Of the specific resistance of the brush body was 26.3 Ω · cm and was comparable to that of Example 2 (26.8 ohm.cm), to which 4.1% by weight of zinc phosphate were added. In a long-term test under Using the starter with 1.4 kW power amounted to the abrasion quantities after 10,000 cycles, 2.55 mm on the brush side and 0.16 mm on the commutator side. They were comparable to those of Example 8, to which no phosphate compound had been added. The engine power before this endurance test was 1.60 kW and the one after the test was 1.55 kW and the results were similar to those of the example 5, to which 0.26% by weight of zinc phosphate had been added. In view of these findings can not be expected that the use of a phosphorus compound instead of a phosphate compound is effective in that they wear on the brushes and the commutators or a drop in the power of the rotating Machine prevented. Furthermore The three-point bending strength of each brush was also measured. In example 14, the 2.5 wt .-% copper phosphide instead of 2.6 wt .-% zinc phosphate were added, the three-point bending strength increased by about 5% compared to Example 3, to which 2.6% by weight zinc phosphate was added were. This is qualitatively consistent with the Japanese disclosure Sho 63-143770 match, which discloses that a phosphorus compound the strength or Hardness of copper improved.

It is discretionary thing, whether the brush any component other than metal powder, graphite powder, at least one of phosphoric acid and a phosphate compound and a metal sulfide solid lubricant such as such as molybdenum disulfide or tungsten disulfide. However contains the brush preferably neither silica which is a layer modifier, still metallic tin powder.

Claims (3)

Metal graphite brush ( 1 . 11 ) comprising a brush body ( 2 . 12 ) produced by mixing and shaping metal powder and graphite powder, characterized in that at least one of phosphoric acid and a phosphate compound is added to the brush body ( 2 . 12 ) and that the brush body ( 2 . 12 ) further contains a metal sulfide solid lubricant.
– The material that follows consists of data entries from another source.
-- ==== Sys2Proof/Machine/Namespaces.lean ====
section
/-! DEFINITION. Namespace Management, Namespace Attachment, Format NVM and Sanitize (R279, R290, R291, R338, R339, R406, R418). -/

namespace Sys2Proof.Machine

/-- The NSID that names every namespace. -/
def allNs : Nat := 0xFFFFFFFF

def stReadOnly : Status := stGeneric 0x20
def stInternalError : Status := stGeneric 0x06
def stInvalidNs : Status := stGeneric 0x0B

/-! Waiting for the updates of an extent. -/

/-- Fetched commands, received writes or pending updates of these namespaces are not finished (R149, R339 step 1). -/
def State.extentBusy (s : State) (ids : List Nat) : Bool :=
  (List.finRange 4).any (fun g => (s.regions[g]).pend.any fun u => ids.contains u.nsid) ||
  [(0 : DieIx), 1].any fun d =>
    s.dies[d].host.slots.any (fun x => x.kind != .admin && x.kind != .vendor && ids.contains x.nsid) ||
    s.dies[d].host.writes.any fun w => ids.contains w.nsid

/-- An admin command keeps its slot while it waits. -/
def State.holdAdmin (s : State) (ref : CmdRef) (nsid : Nat) : State := s.updHost (refDie ref) fun h =>
  { h with slots := if h.slots.any (fun x => x.ref == ref) then h.slots
      else h.slots ++ [heldSlot ref .admin nsid] }

/-- Run once the updates of these namespaces are mapped, no diapause is being prepared and no live apply stands at its barrier (R417); until then the command waits in its slot. It
cancels a prepared diapause (R295). -/
def State.onceIdle (s : State) (ref : CmdRef) (nsid : Nat) (ids : List Nat) (f : State → State) : State :=
  if s.preparing || s.opt.barrier.isSome || s.extentBusy ids then s.holdAdmin ref nsid else f s.cancelReady

/-! Namespace Management. -/

/-- The lowest free base that holds so many extent units (R123). -/
def lowestBase (ns : List NamespaceRec) (units : Nat) : Nat :=
  let clear (b : Nat) : Bool := ns.all fun n => decide (b + units ≤ n.base) || decide (n.base + nsUnits n ≤ b)
  ((0 :: ns.map fun n => n.base + nsUnits n).filter clear).foldl min ((ns.map fun n => n.base + nsUnits n).foldl max 0)

/-- The profile of every region supports the namespace's effective target density (R65). -/
def State.densityServed (s : State) (nsid : Nat) : Bool :=
  (List.finRange 4).all fun g => match s.regionProf? g with
    | some p => p.densities.contains (s.targetOf nsid)
    | none => false

/-- SPARE of every main pool stays above 0 with these namespaces (R171). -/
def State.spareStays (s : State) (ns : List NamespaceRec) : Bool :=
  (List.finRange 4).all fun g => match s.geo? g, s.regionProf? g with
    | some geo, some p => spareOkMain geo p (s.regions[g]).tab ns s.targetOf
    | _, _ => false

/-- The package writes a new namespace set: its image, the extents, keys and lists that follow (R418). -/
def State.newNamespaces (s : State) (ns : List NamespaceRec) : State :=
  let old := s.namespaces
  ((((s.packageImage ns).applyNamespaces old ns).raise 479).hostChangedNs).checkSpares

/-- The refusal of a creation (R281, R290, R406). -/
def State.createFault (s : State) (ncap : Nat) (n : NamespaceRec) : Option Status :=
  let ns := s.namespaces
  if 2 < n.lbaf then some (stSpecific 0x0A)
  else if n.nsze ≠ ncap then some (stSpecific 0x1B)
  else if n.nsze < blocksPerGranule n.lbaf ∨ n.phandles.isEmpty = true ∨ 8 < n.phandles.length ∨ n.phandles.all (fun h => decide (h < 8)) = false then some stInvalidField
  else if s.readOnlyNow then some stReadOnly
  else if ((s.recs?.bind (·.cipher)).getD (false, false)).1 && s.kekId == 0 then some stSequenceError
  else if 32 ≤ ns.length then some (stSpecific 0x16)
  else if !s.mapFits (ns ++ [n]) || !s.spareStays (ns ++ [n]) || !s.densityServed n.nsid then some (stSpecific 0x15)
  else none

/-- The generator fails its health tests: nothing changes but CPH_STATUS.DRBG_FAIL, and the command completes (R338). -/
def State.drbgFailed (s : State) (ref : CmdRef) : State :=
  (s.updCipher (if s.cipherUp 0 then 0 else 1) fun c => { c with drbgFail := true }).complete ref stInternalError 0

/-- The namespace that a creation makes: the lowest free NSID (DESIGN CHOICE, log entry 37) and extent, a GUID that the rules leave open, and handle 0 where
the command names no placement handle (DESIGN CHOICE, log entry 38). -/
def State.newNamespace (s : State) (nsze lbaf : Nat) (phandles : List Nat) : NamespaceRec :=
  let ns := s.namespaces
  let id := (((List.range 32).map (· + 1)).find? fun i => !(ns.any fun n => n.nsid == i)).getD 33
  let n : NamespaceRec := { nsid := id, lbaf := lbaf, nsze := nsze, nguid := Config.nguid s.free, base := 0, phandles := if phandles.isEmpty then [0] else phandles }
  { n with base := lowestBase ns (nsUnits n) }

/-- NAMESPACE_MANAGEMENT_CREATE (R123, R290, R338, R418). -/
def execNamespaceManagementCreate (ref : CmdRef) (nsze ncap lbaf : Nat) (phandles : List Nat) (drbgOk : Bool) (s : State) : Out :=
  s.admin .namespaceWork ref fun s =>
    let n := s.newNamespace nsze lbaf phandles
    match s.createFault ncap n with
    | some st => s.complete ref st 0
    | none =>
      if !drbgOk then s.drbgFailed ref
      else s.onceIdle ref 0 [] fun s =>
        (({ s with free := s.free + 1 }).newNamespaces (s.namespaces ++ [n])).complete ref stOk (BitVec.ofNat 32 n.nsid)

/-- Namespaces that a command names. -/
def State.named (s : State) (nsid : Nat) : List Nat := if nsid = allNs then s.nsids else s.nsids.filter (· == nsid)

/-- NAMESPACE_MANAGEMENT_DELETE (R149, R290, R418): pending updates finish first. -/
def execNamespaceManagementDelete (ref : CmdRef) (nsid : Nat) (s : State) : Out :=
  s.admin .namespaceWork ref fun s =>
    let ids := s.named nsid
    if ids.isEmpty && nsid != allNs then s.complete ref stInvalidNs 0
    else s.onceIdle ref nsid ids fun s => (s.newNamespaces (s.namespaces.filter fun n => !ids.contains n.nsid)).complete ref stOk 0

/-- NAMESPACE_ATTACHMENT (R279): every namespace is shared and attached to both controllers. Attaching finds it attached; nothing detaches it
(PRESUMED, log entry 39). -/
def execNamespaceAttachment (ref : CmdRef) (nsid : Nat) (attach : Bool) (ctrls : List Half) (s : State) : Out :=
  s.admin .namespaceWork ref fun s =>
    if !s.nsids.contains nsid then s.complete ref stInvalidNs 0
    else if ctrls.isEmpty || !ctrls.all fun c => c == 1 || c == 2 then s.complete ref (stSpecific 0x1C) 0
    else s.complete ref (if attach then stSpecific 0x18 else stInvalidField) 0

/-! Format NVM. -/

/-- A namespace after a change of its LBA format: the size in bytes is kept (R290). -/
def relba (lbaf : Nat) (n : NamespaceRec) : NamespaceRec :=
  if n.lbaf = lbaf then n else { n with lbaf := lbaf, nsze := n.nsze * blocksPerGranule lbaf / blocksPerGranule n.lbaf }

/-- The record of the new LBA format (R418); none is written where no format changes. -/
def State.setLbaf (s : State) (ids : List Nat) (lbaf : Nat) : State :=
  let new := s.namespaces.map fun n => if ids.contains n.nsid then relba lbaf n else n
  if new = s.namespaces then s else
  let old := s.namespaces
  (((s.packageImage new).applyNamespaces old new).hostChangedNs).checkSpares

/-- The refusal of a Format (R290). -/
def State.formatFault (s : State) (nsid lbaf : Nat) : Option Status :=
  let ids := s.named nsid
  if ids.isEmpty && nsid != allNs then some stInvalidNs
  else if 2 < lbaf then some (stSpecific 0x0A)
  else if ids.any s.sub.inaccessible.contains then some (stGeneric 0x82)
  else none

/-- FORMAT_NVM (R134, R149, R290), SES 000. -/
def execFormatNvm (ref : CmdRef) (nsid lbaf : Nat) (s : State) : Out :=
  s.admin .formatNvm ref fun s => match s.formatFault nsid lbaf with
    | some st => s.complete ref st 0
    | none => s.onceIdle ref nsid (s.named nsid) fun s =>
        (((s.named nsid).foldl State.formatExtent s).setLbaf (s.named nsid) lbaf).complete ref stOk 0

/-- A crypto erase of namespaces from its step 2 on: nothing where it runs already, its end comes with the FORMAT records (R339). -/
def State.eraseNow (s : State) (ref : CmdRef) (nsid : Nat) (ids : List Nat) (drbgOk : Bool) (f : State → State) : State :=
  if s.openErase?.isSome then s
  else if !drbgOk then s.drbgFailed ref
  else f ((s.holdAdmin ref nsid).beginErase ids ref)

/-- FORMAT_NVM_CRYPTO_ERASE (R290, R338, R339), SES 001 and 010: the command completes once the new key set is committed. -/
def execFormatNvmCryptoErase (ref : CmdRef) (nsid lbaf : Nat) (drbgOk : Bool) (s : State) : Out :=
  s.admin .formatNvm ref fun s => match s.formatFault nsid lbaf with
    | some st => s.complete ref st 0
    | none =>
      let ids := s.named nsid
      if ids.isEmpty then s.complete ref stOk 0
      else (s.updSub fun x => { x with eraseRef := some ref }).onceIdle ref nsid ids fun s =>
        s.eraseNow ref nsid ids drbgOk fun s => s.setLbaf ids lbaf

/-! Sanitize (R291). -/

/-- Contributed payload bytes of a segment (R212, R291). -/
def segBytes : Nat := 1082130432

/-- Ones of the DONE bits of a segment: the contributions that retracts are to take back. -/
def popcount4 (x : BitVec 4) : Nat := ((List.range 4).filter fun i => x.getLsbD i).length

/-- The estimate of a block erase in seconds: the retract traffic at 25 GB/s, rounded up (R291). -/
def State.eraseEstimate (s : State) : Nat :=
  let n := ((List.finRange 4).map fun g => ((s.regions[g]).tab.segs.map fun e => popcount4 e.done).sum).sum
  (n * segBytes + 25000000000 - 1) / 25000000000

/-- Data bands of the regions in service, which a block erase reclaims. -/
def State.dataBands (s : State) : List (RegionIx × Nat) :=
  (List.finRange 4).flatMap fun g => if (s.regions[g]).inService then
    ((s.regions[g]).tab.bands.filter fun x => x.kind == .data && x.phase != .erased).map fun x => (g, x.num) else []

/-- A sanitize starts: 480, its state, and for a block erase the open bands sealed and every data band to be reclaimed. -/
def State.sanitizeStart (s : State) (block : Bool) : State :=
  let s := s.raise 480
  let s := if block then s.sealAllOpen else s
  s.updSub fun x => { x with
    sanitize := .running block, sanitizeBands := if block then s.dataBands else []
    sanitizeEstimate := if block then s.eraseEstimate else 0 }

/-- A crypto or block erase: refused while one runs; it waits for fetched commands and pending updates, replaces every key and sets every
entry to 010; the command completes with step 7 of R339, a block erase goes on until its bands are reclaimed (DESIGN CHOICE, log entry 41). -/
def State.sanitizeRun (s : State) (ref : CmdRef) (block drbgOk : Bool) : State :=
  if s.sanitizing && s.openErase?.isNone then s.complete ref stSanitizeInProgress 0
  else if s.nsids.isEmpty then s.onceIdle ref allNs [] fun s => ((s.sanitizeStart block).settleSanitize).complete ref stOk 0
  else (s.updSub fun x => { x with eraseRef := some ref }).onceIdle ref allNs s.nsids fun s =>
    if s.openErase?.isSome then s
    else if !drbgOk then s.drbgFailed ref
    else ((s.sanitizeStart block).holdAdmin ref allNs).beginErase s.nsids ref

/-- SANITIZE_CRYPTO_ERASE (R291, R339). -/
def execSanitizeCryptoErase (ref : CmdRef) (drbgOk : Bool) (s : State) : Out := s.admin .sanitize ref fun s => s.sanitizeRun ref false drbgOk
/-- SANITIZE_BLOCK_ERASE (R291). -/
def execSanitizeBlockErase (ref : CmdRef) (drbgOk : Bool) (s : State) : Out := s.admin .sanitize ref fun s => s.sanitizeRun ref true drbgOk
/-- SANITIZE_OVERWRITE (R291): not supported. -/
def execSanitizeOverwrite (ref : CmdRef) (s : State) : Out := s.admin .sanitize ref fun s => s.complete ref stInvalidField 0
/-- SANITIZE_EXIT_FAILURE_MODE (R291): a failed sanitize is left; in any other state nothing changes. -/
def execSanitizeExitFailureMode (ref : CmdRef) (s : State) : Out :=
  s.admin .sanitize ref fun s =>
    if s.sanitizing then s.complete ref stSanitizeInProgress 0
    else (s.updSub fun x => { x with sanitize := if x.sanitize = .failed then .never else x.sanitize }).complete ref stOk 0

end Sys2Proof.Machine
end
Metal graphite brush ( 1 . 11 ) according to claim 1, characterized in that at least one of phosphoric acid and a phosphate compound of at least one sliding side ( 5 . 13 ) of the brush body ( 2 . 12 ) is added to be in contact with a commutator, and that the total addition amount of the at least one of phosphoric acid and a phosphate compound is 1 to 40 mg as the amount of phosphate ion (PO ₄ ^3- ) per 1 g of brush material in the sliding side ( 5 . 13 ) of the brush body ( 2 . 12 ) to be in contact with the commutator. Metal graphite brush ( 1 . 11 ) according to claim 1, characterized in that at least one of phosphoric acid and a phosphate compound is a phosphate salt of at least one metal of a group comprising transition metals, indium and tin.